● YOUR GOAL
Find the line with "rewriter busy. -/" in the entries below, then reproduce it and every line after it down to and including the line with "def text2 : State", exactly.
++++ DATA FOR THIS EXERCISE ++++
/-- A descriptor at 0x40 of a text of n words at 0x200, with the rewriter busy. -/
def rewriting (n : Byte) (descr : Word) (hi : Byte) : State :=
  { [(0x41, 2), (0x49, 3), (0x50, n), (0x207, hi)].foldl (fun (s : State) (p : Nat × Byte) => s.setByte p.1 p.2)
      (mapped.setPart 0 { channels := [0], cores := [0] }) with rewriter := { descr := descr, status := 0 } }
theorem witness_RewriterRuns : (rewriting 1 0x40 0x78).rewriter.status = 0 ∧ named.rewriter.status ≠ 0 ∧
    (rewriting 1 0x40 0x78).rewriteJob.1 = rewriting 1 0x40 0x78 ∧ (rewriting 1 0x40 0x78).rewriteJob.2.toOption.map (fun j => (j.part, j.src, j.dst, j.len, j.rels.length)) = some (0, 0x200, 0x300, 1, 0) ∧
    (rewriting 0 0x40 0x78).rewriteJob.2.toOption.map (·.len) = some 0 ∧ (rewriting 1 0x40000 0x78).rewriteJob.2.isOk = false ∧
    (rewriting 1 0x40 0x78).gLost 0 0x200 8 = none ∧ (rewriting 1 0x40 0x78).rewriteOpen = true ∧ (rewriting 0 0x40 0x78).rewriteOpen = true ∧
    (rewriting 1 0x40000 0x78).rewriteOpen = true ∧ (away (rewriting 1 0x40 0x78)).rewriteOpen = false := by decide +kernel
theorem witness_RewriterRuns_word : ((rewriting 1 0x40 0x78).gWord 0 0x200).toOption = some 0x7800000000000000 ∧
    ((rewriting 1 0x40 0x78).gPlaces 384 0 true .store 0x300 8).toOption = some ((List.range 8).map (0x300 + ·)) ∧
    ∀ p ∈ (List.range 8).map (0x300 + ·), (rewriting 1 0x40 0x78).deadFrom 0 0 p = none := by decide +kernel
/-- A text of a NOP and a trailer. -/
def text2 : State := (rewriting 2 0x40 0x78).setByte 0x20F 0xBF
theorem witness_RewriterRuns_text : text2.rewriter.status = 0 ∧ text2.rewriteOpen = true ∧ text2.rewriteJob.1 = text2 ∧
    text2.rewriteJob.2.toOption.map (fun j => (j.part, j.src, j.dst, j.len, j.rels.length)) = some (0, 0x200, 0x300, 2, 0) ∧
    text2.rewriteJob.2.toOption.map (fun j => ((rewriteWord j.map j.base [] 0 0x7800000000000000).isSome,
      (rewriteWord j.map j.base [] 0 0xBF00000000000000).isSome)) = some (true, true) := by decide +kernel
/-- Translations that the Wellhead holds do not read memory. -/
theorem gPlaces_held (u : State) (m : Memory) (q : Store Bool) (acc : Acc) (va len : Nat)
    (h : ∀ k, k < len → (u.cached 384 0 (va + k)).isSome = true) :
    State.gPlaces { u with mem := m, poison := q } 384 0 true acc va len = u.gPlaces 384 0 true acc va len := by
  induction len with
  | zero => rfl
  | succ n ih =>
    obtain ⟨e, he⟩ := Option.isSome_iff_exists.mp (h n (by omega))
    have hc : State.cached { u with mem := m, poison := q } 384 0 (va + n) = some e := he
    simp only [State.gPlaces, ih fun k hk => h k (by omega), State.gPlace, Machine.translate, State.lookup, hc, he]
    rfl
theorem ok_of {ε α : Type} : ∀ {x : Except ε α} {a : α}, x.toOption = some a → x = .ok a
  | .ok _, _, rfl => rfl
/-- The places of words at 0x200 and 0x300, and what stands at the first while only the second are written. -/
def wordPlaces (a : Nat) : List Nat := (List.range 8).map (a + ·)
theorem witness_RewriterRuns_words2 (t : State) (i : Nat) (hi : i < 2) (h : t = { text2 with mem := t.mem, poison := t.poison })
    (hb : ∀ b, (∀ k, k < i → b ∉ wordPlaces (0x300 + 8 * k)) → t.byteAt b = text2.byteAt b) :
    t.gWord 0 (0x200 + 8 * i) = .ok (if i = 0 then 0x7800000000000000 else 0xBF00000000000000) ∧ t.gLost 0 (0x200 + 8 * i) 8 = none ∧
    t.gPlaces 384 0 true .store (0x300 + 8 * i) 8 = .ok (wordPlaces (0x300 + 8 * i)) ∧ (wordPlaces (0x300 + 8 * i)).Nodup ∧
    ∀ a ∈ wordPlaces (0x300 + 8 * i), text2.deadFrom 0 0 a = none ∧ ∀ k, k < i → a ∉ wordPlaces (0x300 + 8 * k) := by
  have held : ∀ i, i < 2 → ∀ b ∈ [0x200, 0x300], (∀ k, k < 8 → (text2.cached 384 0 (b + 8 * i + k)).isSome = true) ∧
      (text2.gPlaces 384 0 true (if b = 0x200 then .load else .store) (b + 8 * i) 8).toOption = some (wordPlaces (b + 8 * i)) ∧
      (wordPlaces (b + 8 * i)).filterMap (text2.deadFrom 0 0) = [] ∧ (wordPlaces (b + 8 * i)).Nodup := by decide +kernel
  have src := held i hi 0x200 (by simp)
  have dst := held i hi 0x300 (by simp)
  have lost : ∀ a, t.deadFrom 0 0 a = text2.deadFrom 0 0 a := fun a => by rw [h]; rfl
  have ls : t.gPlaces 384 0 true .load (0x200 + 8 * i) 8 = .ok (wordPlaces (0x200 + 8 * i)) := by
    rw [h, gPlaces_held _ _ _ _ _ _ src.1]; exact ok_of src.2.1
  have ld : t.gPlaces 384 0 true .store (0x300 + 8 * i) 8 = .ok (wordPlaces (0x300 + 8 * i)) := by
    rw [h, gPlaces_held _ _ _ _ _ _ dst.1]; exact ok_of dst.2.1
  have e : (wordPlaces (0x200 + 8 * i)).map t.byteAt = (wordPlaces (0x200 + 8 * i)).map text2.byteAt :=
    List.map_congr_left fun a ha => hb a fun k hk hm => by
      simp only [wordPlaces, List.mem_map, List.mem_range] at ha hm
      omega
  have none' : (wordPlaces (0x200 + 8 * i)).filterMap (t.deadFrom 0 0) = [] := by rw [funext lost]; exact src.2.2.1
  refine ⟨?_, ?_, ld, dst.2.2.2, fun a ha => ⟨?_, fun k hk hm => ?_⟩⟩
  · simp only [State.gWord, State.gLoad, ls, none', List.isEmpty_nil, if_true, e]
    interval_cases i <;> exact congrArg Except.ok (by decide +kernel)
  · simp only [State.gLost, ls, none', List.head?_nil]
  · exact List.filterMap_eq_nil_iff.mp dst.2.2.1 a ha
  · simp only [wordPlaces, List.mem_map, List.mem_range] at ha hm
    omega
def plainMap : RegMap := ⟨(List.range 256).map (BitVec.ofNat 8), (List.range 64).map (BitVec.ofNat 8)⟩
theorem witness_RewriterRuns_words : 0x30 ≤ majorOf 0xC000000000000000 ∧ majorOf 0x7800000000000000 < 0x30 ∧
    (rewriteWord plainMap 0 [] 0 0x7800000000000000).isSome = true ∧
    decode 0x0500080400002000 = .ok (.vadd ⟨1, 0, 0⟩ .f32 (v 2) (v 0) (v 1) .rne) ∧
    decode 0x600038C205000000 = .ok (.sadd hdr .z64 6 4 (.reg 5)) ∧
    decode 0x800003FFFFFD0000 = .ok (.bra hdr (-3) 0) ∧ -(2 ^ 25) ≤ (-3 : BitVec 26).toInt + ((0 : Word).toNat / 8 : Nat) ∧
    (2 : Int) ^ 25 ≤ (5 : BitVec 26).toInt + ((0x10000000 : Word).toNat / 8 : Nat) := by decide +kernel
++++
++++ DATA FOR THIS EXERCISE ++++
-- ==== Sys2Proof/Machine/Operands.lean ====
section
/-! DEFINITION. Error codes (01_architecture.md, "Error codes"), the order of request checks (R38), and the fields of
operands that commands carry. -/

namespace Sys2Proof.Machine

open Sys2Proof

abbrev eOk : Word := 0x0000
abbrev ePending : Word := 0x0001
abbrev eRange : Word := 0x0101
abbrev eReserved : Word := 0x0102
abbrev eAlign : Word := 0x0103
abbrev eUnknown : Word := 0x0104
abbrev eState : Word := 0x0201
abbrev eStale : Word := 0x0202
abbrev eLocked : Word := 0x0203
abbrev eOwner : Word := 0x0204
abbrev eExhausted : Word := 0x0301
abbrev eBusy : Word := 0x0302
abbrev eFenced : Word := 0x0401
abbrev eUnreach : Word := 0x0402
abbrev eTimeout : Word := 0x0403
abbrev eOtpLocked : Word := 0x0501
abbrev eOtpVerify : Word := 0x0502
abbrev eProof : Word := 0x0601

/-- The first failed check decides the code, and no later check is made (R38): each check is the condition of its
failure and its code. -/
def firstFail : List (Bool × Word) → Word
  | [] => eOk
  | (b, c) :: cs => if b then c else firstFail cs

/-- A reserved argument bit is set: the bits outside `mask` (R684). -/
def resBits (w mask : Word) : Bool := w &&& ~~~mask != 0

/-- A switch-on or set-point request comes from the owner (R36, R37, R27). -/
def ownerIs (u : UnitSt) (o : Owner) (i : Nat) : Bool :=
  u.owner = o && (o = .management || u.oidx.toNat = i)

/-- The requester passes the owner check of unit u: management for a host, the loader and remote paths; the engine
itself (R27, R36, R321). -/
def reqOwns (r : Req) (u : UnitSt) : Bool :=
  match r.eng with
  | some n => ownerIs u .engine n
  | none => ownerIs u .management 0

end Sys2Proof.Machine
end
++++
● TASK RESULT
/-- A descriptor at 0x40 of a text of n words at 0x200, with the rewriter busy. -/
def rewriting (n : Byte) (descr : Word) (hi : Byte) : State :=
  { [(0x41, 2), (0x49, 3), (0x50, n), (0x207, hi)].foldl (fun (s : State) (p : Nat × Byte) => s.setByte p.1 p.2)
      (mapped.setPart 0 { channels := [0], cores := [0] }) with rewriter := { descr := descr, status := 0 } }
theorem witness_RewriterRuns : (rewriting 1 0x40 0x78).rewriter.status = 0 ∧ named.rewriter.status ≠ 0 ∧
    (rewriting 1 0x40 0x78).rewriteJob.1 = rewriting 1 0x40 0x78 ∧ (rewriting 1 0x40 0x78).rewriteJob.2.toOption.map (fun j => (j.part, j.src, j.dst, j.len, j.rels.length)) = some (0, 0x200, 0x300, 1, 0) ∧
    (rewriting 0 0x40 0x78).rewriteJob.2.toOption.map (·.len) = some 0 ∧ (rewriting 1 0x40000 0x78).rewriteJob.2.isOk = false ∧
    (rewriting 1 0x40 0x78).gLost 0 0x200 8 = none ∧ (rewriting 1 0x40 0x78).rewriteOpen = true ∧ (rewriting 0 0x40 0x78).rewriteOpen = true ∧
    (rewriting 1 0x40000 0x78).rewriteOpen = true ∧ (away (rewriting 1 0x40 0x78)).rewriteOpen = false := by decide +kernel
theorem witness_RewriterRuns_word : ((rewriting 1 0x40 0x78).gWord 0 0x200).toOption = some 0x7800000000000000 ∧
    ((rewriting 1 0x40 0x78).gPlaces 384 0 true .store 0x300 8).toOption = some ((List.range 8).map (0x300 + ·)) ∧
    ∀ p ∈ (List.range 8).map (0x300 + ·), (rewriting 1 0x40 0x78).deadFrom 0 0 p = none := by decide +kernel
/-- A text of a NOP and a trailer. -/
def text2 : State := (rewriting 2 0x40 0x78).setByte 0x20F 0xBF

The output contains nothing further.